Data provided:
theorem meets_StrandEventsTrap_cf1 :
    let s : State := cf { life := Life.handler, hidden := some { } }
    let t : Strand := s.strandAt 0 0
    ((s.coreAt 0).owedChannel 0 = some 2) ∧
    (t.hidden ≠ none) := by decide +kernel

theorem meets_StrandEventsTrap_cf2 :
    let s : State := cf { life := Life.running, micro := { stage := 1 } }
    let t : Strand := s.strandAt 0 0
    ((s.coreAt 0).owedChannel 0 = some 2) ∧
    (t.outs ≠ 0 ∨ t.life = Life.running ∧ t.micro.stage ≠ 0) := by decide +kernel

theorem meets_StrandEventsTrap_cf3 :
    let s : State := cf { life := Life.waiting, wait := Wait.barrier 1 7, micro := { stage := 1 } }
    let t : Strand := s.strandAt 0 0
    ((s.coreAt 0).owedChannel 0 = some 2) ∧
    (t.hidden = none) ∧
    (t.outs = 0) ∧
    (t.life = Life.waiting ∨ (t.life = Life.running ∨ t.life = Life.halted ∧ t.stepping = true) ∧ t.micro.stage = 0) := by decide +kernel

theorem meets_StrandEventsTrap_cf4 :
    let s : State := cf { life := Life.running }
    let t : Strand := s.strandAt 0 0
    ((s.coreAt 0).owedChannel 0 = some 2) ∧
    (t.hidden = none) ∧
    (t.outs = 0) ∧
    (t.life = Life.waiting ∨ (t.life = Life.running ∨ t.life = Life.halted ∧ t.stepping = true) ∧ t.micro.stage = 0) := by decide +kernel

theorem meets_StrandEventsTrap_cf5 :
    let s : State := cf { life := Life.halted, stepping := true }
    let t : Strand := s.strandAt 0 0
    ((s.coreAt 0).owedChannel 0 = some 2) ∧
    (t.hidden = none) ∧
    (t.outs = 0) ∧
    (t.life = Life.waiting ∨ (t.life = Life.running ∨ t.life = Life.halted ∧ t.stepping = true) ∧ t.micro.stage = 0) := by decide +kernel

theorem meets_PackageStates_pg1 :
    (State.reset.pkg.st = PkgState.reset) := by decide +kernel

theorem meets_PackageStates_pg2 :
    (base.pkg.st ≠ PkgState.reset) := by decide +kernel

theorem meets_PackageStates_id1 :
    (base.pkg.st ≠ PkgState.identify) := by decide +kernel

theorem meets_PackageStates_id2 :
    let s : State := pk { st := PkgState.identify }
    (s.pkg.st = PkgState.identify) := by decide +kernel

theorem meets_PackageStates_pf1 :
    let s : State := pk { st := PkgState.identify }
    (s.pkg.st = PkgState.identify) := by decide +kernel

theorem meets_PackageStates_pf2 :
    (base.pkg.st ≠ PkgState.identify) := by decide +kernel

theorem meets_PackageStates_cl1 :
    (base.pkg.st ≠ PkgState.configure) := by decide +kernel

theorem meets_PackageStates_cl2 :
    let s : State := pk { st := PkgState.configure }
    (s.pkg.st = PkgState.configure) := by decide +kernel

theorem meets_PackageStates_cl3 :
    let s : State := { pk { st := PkgState.configure } with flash := { recoveryFloor := 9 } }
    let signed : Image → Prop := fun i => i.length = i.bytes.length ∧ shake256 i.key 64 = Config.romKeyDigest ∧ Config.xmssVerify i.key (bytesLE 8 i.length ++ bytesLE 4 i.version.toNat ++ i.bytes) i.signature = true
    let good : Image → BitVec 32 → Prop := fun i floor => signed i ∧ floor.toNat ≤ i.version.toNat
    let ok : Prop := s.flashAnswers = true ∧ good s.flash.recovery s.flash.recoveryFloor ∧ good s.flash.bitstream s.flash.bitstreamFloor
    (s.pkg.st = PkgState.configure) ∧
    (¬ok) := by
  intro s signed good ok
  exact ⟨by decide +kernel, (fun hg => absurd hg.2.1.2 (by decide +kernel))⟩

theorem meets_PackageStates_se1 :
    let s : State := pk { st := PkgState.train, up := 2000000005, trainSince := 5 }
    (s.pkg.st = PkgState.train) ∧
    (s.pool.token = none) ∧
    (s.pkg.trainSince + 2000000000 ≤ s.pkg.up) := by decide +kernel

theorem meets_PackageStates_se2 :
    let s : State := pk { st := PkgState.train, up := 2000000004, trainSince := 5 }
    (s.pkg.st ≠ PkgState.train ∨ s.pool.token ≠ none ∨ s.pkg.up < s.pkg.trainSince + 2000000000) := by decide +kernel

theorem meets_PackageStates_dr1 :
    let s : State := pk { st := PkgState.train }
    (s.pkg.st ≠ PkgState.serving) := by decide +kernel

theorem meets_PackageStates_dr2 :
    let s : State := pk { st := PkgState.serving, ns := 7 }
    (s.pkg.st = PkgState.serving) := by decide +kernel

theorem meets_PackageStates_dt1 :
    let s : State := pk { st := PkgState.draining }
    let idle : Prop := ∀ (e : Nat × Group), e ∈ s.groups → e.snd.st = GState.retired ∨ e.snd.st = GState.ended
    (s.pkg.st ≠ PkgState.draining ∨ ¬idle) := by decide +kernel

Exercise: Looking through the data above, copy out each line in which the string "pool" occurs.

Task output:
    (s.pool.token = none) ∧
    (s.pkg.st ≠ PkgState.train ∨ s.pool.token ≠ none ∨ s.pkg.up < s.pkg.trainSince + 2000000000) := by decide +kernel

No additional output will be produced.